» **YOUR GOAL**
Repeat the entries that follow from start to finish, keeping every character.

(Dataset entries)
-- ==== Sys2Proof/Safety.lean ====
section
/-!
DEFINITION. What counts as a safe run, in the terms the claims use: the ranges of the state (10_state.md R25, R26), the
preconditions of the operations (60_exceptions.md R124), the closed form of a run (20_memory.md R51, 42_scheduler.md
R105) and the performance of several operations in a row.
-/
namespace Sys2Proof.Machine

/-! ## Ranges of the state -/

/-- Every register of a parametric width holds a value of that width (10_state.md R13), and PKT is in canonical form
with indices below CAP only (20_memory.md R35). -/
abbrev State.Fits (s : State) : Prop :=
  s.phase < s.cfg.period ∧ s.sib < 2 ^ s.cfg.sw ∧ s.bitpos < 2 ^ s.cfg.bw ∧ s.length < 2 ^ s.cfg.lw ∧
    Memory.wf s.pkt ∧ ∀ c ∈ s.pkt, c.1 < s.cfg.cap

/-- R25 a, b, c: the ranges that hold while a transmission is in progress. -/
abbrev State.RunRanges (s : State) : Prop :=
  s.sib < s.cfg.spb ∧ s.bitpos ≤ s.length * 8 ∧ s.length ≤ s.cfg.cap

/-- The invariant of the block: widths, R26 (CF = TEN) and, in mode RUNNING, R25. -/
abbrev State.Inv (s : State) : Prop := s.Fits ∧ s.cf = s.ten ∧ (s.mode = .running → s.RunRanges)

/-! ## The packet as a bit stream, and the run it determines -/

/-- b(i) (20_memory.md R51): bit i mod 8 of byte i / 8, where that byte has been written. -/
def streamBit (m : Memory) (i : Nat) : Option Bit := (Memory.read m (i / 8)).map fun b => bitAt (i % 8) b.toNat

/-- How many of b(0), ..., b(n - 1) are 0. -/
def zeroBits (m : Memory) : Nat → Nat
  | 0 => 0
  | n + 1 => zeroBits m n + if streamBit m n = some 0 then 1 else 0

/-- The tone after n bits have been consumed: space where an odd number of them are 0 (30_encoding.md R57). The T(i) of
R105 is the tone after i + 1 bits. -/
def toneAfter (m : Memory) (n : Nat) : Bit := BitVec.ofNat 1 (zeroBits m n)

/-- P(t) (R105): PHASE after t sample ticks of a run. -/
def phaseAfter (c : Config) (m : Memory) : Nat → Nat
  | 0 => 0
  | t + 1 => (phaseAfter c m t + c.delta (toneAfter m (t / c.spb + 1))) % c.period

/-- The number of sample ticks performed so far in the run (60_exceptions.md R137). -/
def State.samplesDone (s : State) : Nat := s.bitpos * s.cfg.spb + s.sib

/-- The number of bits FRAME has consumed so far in the run (41_bit_framer.md R85). -/
def State.bitsConsumed (s : State) : Nat := if s.sib = 0 then s.bitpos else s.bitpos + 1

/-- Where the registers stand in the middle of a run, as the packet determines it: the closed form of R105, and R87 for
CUR once a bit has been consumed. -/
abbrev State.FollowsPacket (s : State) : Prop :=
  s.tone = toneAfter s.pkt s.bitsConsumed ∧ s.phase = phaseAfter s.cfg s.pkt s.samplesDone ∧
    (0 < s.samplesDone → s.out = bitAt (s.cfg.w - 1) s.phase) ∧
    (0 < s.bitsConsumed →
      (Memory.read s.pkt ((s.bitsConsumed - 1) / 8)).map (fun (b : Byte) => (b >>> ((s.bitsConsumed - 1) % 8) : Byte)) =
        some s.cur)

/-- The invariant of the block with the closed form of the run in progress. -/
abbrev State.RunInv (s : State) : Prop := s.Inv ∧ (s.mode = .running → s.FollowsPacket)

/-- Every byte of index below n has been written since the last RESET (43_orchestrator_interface.md R110 c). -/
abbrev State.Written (s : State) (n : Nat) : Prop := ∀ j < n, (Memory.read s.pkt j).isSome = true

/-! ## The preconditions of the operations -/

/-- The contract violation an operation meets in a state, the first one it tests (R124, R130); none where its
preconditions hold. For TICK: the LOADBYTE of a byte never written, on a tick that passes the gate and the end test at
a position where SIB is 0 and BITPOS a multiple of 8. -/
def violation (i : Instr) (s : State) : Option Refusal :=
  match i with
  | .nop => none
  | .reset => none
  | .pktwr index _ =>
    if s.mode = .running then some .pktWriteWhileRunning
    else if s.cfg.cap ≤ index then some .pktIndexOutOfRange else none
  | .start length =>
    if s.mode = .running then some .startWhileRunning
    else if s.cfg.cap < length then some .lengthExceedsCapacity else none
  | .tick =>
    if s.ten = 1 ∧ s.bitpos ≠ s.length * 8 ∧ s.sib = 0 ∧ s.bitpos % 8 = 0 ∧ Memory.read s.pkt (s.bitpos / 8) = none then
      some .packetByteUnwritten
    else none
  | .poll => none

/-! ## Several operations in a row -/

/-- k TICKs in a row. -/
def ticks (k : Nat) (s : State) : Host.Outcome State Fault Refusal := execAll (List.replicate k .tick) s

/-- k steps in a row, each with the next command word the environment presents. -/
def steps : Nat → State → Host.Outcome State Fault Refusal
  | 0, s => .next s
  | k + 1, s => andThen (step s) (steps k)

/-- The operations the environment may perform at any time of a run without breaking it off (43 R116, R167). -/
def passiveOp (i : Instr) : Bool := i = .nop || i = .poll || i = .tick

/-- A command word that spells NOP, POLL or TICK. -/
def passiveWord (w : Word) : Bool :=
  match decode w with
  | .ok i => passiveOp i
  | .error _ => false

/-- The words the environment has yet to present spell only NOP, POLL and TICK. -/
abbrev State.TracePassive (s : State) : Prop := s.trace.all passiveWord = true

/-- How many TICKs the environment has yet to present (log entry 17). -/
def State.ticksToCome (s : State) : Nat := s.trace.countP fun w => decode w = .ok .tick

/-- How many TICKs the run in progress still needs, its final tick included (42_scheduler.md R99). -/
def State.ticksNeeded (s : State) : Nat := s.length * 8 * s.cfg.spb - s.samplesDone + 1

end Sys2Proof.Machine
end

» **TASK ANSWER**
-- ==== Sys2Proof/Safety.lean ====
section
/-!
DEFINITION. What counts as a safe run, in the terms the claims use: the ranges of the state (10_state.md R25, R26), the
preconditions of the operations (60_exceptions.md R124), the closed form of a run (20_memory.md R51, 42_scheduler.md
R105) and the performance of several operations in a row.
-/
namespace Sys2Proof.Machine

/-! ## Ranges of the state -/

/-- Every register of a parametric width holds a value of that width (10_state.md R13), and PKT is in canonical form
with indices below CAP only (20_memory.md R35). -/
abbrev State.Fits (s : State) : Prop :=
  s.phase < s.cfg.period ∧ s.sib < 2 ^ s.cfg.sw ∧ s.bitpos < 2 ^ s.cfg.bw ∧ s.length < 2 ^ s.cfg.lw ∧
    Memory.wf s.pkt ∧ ∀ c ∈ s.pkt, c.1 < s.cfg.cap

/-- R25 a, b, c: the ranges that hold while a transmission is in progress. -/
abbrev State.RunRanges (s : State) : Prop :=
  s.sib < s.cfg.spb ∧ s.bitpos ≤ s.length * 8 ∧ s.length ≤ s.cfg.cap

/-- The invariant of the block: widths, R26 (CF = TEN) and, in mode RUNNING, R25. -/
abbrev State.Inv (s : State) : Prop := s.Fits ∧ s.cf = s.ten ∧ (s.mode = .running → s.RunRanges)

/-! ## The packet as a bit stream, and the run it determines -/

/-- b(i) (20_memory.md R51): bit i mod 8 of byte i / 8, where that byte has been written. -/
def streamBit (m : Memory) (i : Nat) : Option Bit := (Memory.read m (i / 8)).map fun b => bitAt (i % 8) b.toNat

/-- How many of b(0), ..., b(n - 1) are 0. -/
def zeroBits (m : Memory) : Nat → Nat
  | 0 => 0
  | n + 1 => zeroBits m n + if streamBit m n = some 0 then 1 else 0

/-- The tone after n bits have been consumed: space where an odd number of them are 0 (30_encoding.md R57). The T(i) of
R105 is the tone after i + 1 bits. -/
def toneAfter (m : Memory) (n : Nat) : Bit := BitVec.ofNat 1 (zeroBits m n)

/-- P(t) (R105): PHASE after t sample ticks of a run. -/
def phaseAfter (c : Config) (m : Memory) : Nat → Nat
  | 0 => 0
  | t + 1 => (phaseAfter c m t + c.delta (toneAfter m (t / c.spb + 1))) % c.period

/-- The number of sample ticks performed so far in the run (60_exceptions.md R137). -/
def State.samplesDone (s : State) : Nat := s.bitpos * s.cfg.spb + s.sib

/-- The number of bits FRAME has consumed so far in the run (41_bit_framer.md R85). -/
def State.bitsConsumed (s : State) : Nat := if s.sib = 0 then s.bitpos else s.bitpos + 1

/-- Where the registers stand in the middle of a run, as the packet determines it: the closed form of R105, and R87 for
CUR once a bit has been consumed. -/
abbrev State.FollowsPacket (s : State) : Prop :=
  s.tone = toneAfter s.pkt s.bitsConsumed ∧ s.phase = phaseAfter s.cfg s.pkt s.samplesDone ∧
    (0 < s.samplesDone → s.out = bitAt (s.cfg.w - 1) s.phase) ∧
    (0 < s.bitsConsumed →
      (Memory.read s.pkt ((s.bitsConsumed - 1) / 8)).map (fun (b : Byte) => (b >>> ((s.bitsConsumed - 1) % 8) : Byte)) =
        some s.cur)

/-- The invariant of the block with the closed form of the run in progress. -/
abbrev State.RunInv (s : State) : Prop := s.Inv ∧ (s.mode = .running → s.FollowsPacket)

/-- Every byte of index below n has been written since the last RESET (43_orchestrator_interface.md R110 c). -/
abbrev State.Written (s : State) (n : Nat) : Prop := ∀ j < n, (Memory.read s.pkt j).isSome = true

/-! ## The preconditions of the operations -/

/-- The contract violation an operation meets in a state, the first one it tests (R124, R130); none where its
preconditions hold. For TICK: the LOADBYTE of a byte never written, on a tick that passes the gate and the end test at
a position where SIB is 0 and BITPOS a multiple of 8. -/
def violation (i : Instr) (s : State) : Option Refusal :=
  match i with
  | .nop => none
  | .reset => none
  | .pktwr index _ =>
    if s.mode = .running then some .pktWriteWhileRunning
    else if s.cfg.cap ≤ index then some .pktIndexOutOfRange else none
  | .start length =>
    if s.mode = .running then some .startWhileRunning
    else if s.cfg.cap < length then some .lengthExceedsCapacity else none
  | .tick =>
    if s.ten = 1 ∧ s.bitpos ≠ s.length * 8 ∧ s.sib = 0 ∧ s.bitpos % 8 = 0 ∧ Memory.read s.pkt (s.bitpos / 8) = none then
      some .packetByteUnwritten
    else none
  | .poll => none

/-! ## Several operations in a row -/

/-- k TICKs in a row. -/
def ticks (k : Nat) (s : State) : Host.Outcome State Fault Refusal := execAll (List.replicate k .tick) s

/-- k steps in a row, each with the next command word the environment presents. -/
def steps : Nat → State → Host.Outcome State Fault Refusal
  | 0, s => .next s
  | k + 1, s => andThen (step s) (steps k)

/-- The operations the environment may perform at any time of a run without breaking it off (43 R116, R167). -/
def passiveOp (i : Instr) : Bool := i = .nop || i = .poll || i = .tick

/-- A command word that spells NOP, POLL or TICK. -/
def passiveWord (w : Word) : Bool :=
  match decode w with
  | .ok i => passiveOp i
  | .error _ => false

/-- The words the environment has yet to present spell only NOP, POLL and TICK. -/
abbrev State.TracePassive (s : State) : Prop := s.trace.all passiveWord = true

/-- How many TICKs the environment has yet to present (log entry 17). -/
def State.ticksToCome (s : State) : Nat := s.trace.countP fun w => decode w = .ok .tick

/-- How many TICKs the run in progress still needs, its final tick included (42_scheduler.md R99). -/
def State.ticksNeeded (s : State) : Nat := s.length * 8 * s.cfg.spb - s.samplesDone + 1

end Sys2Proof.Machine
end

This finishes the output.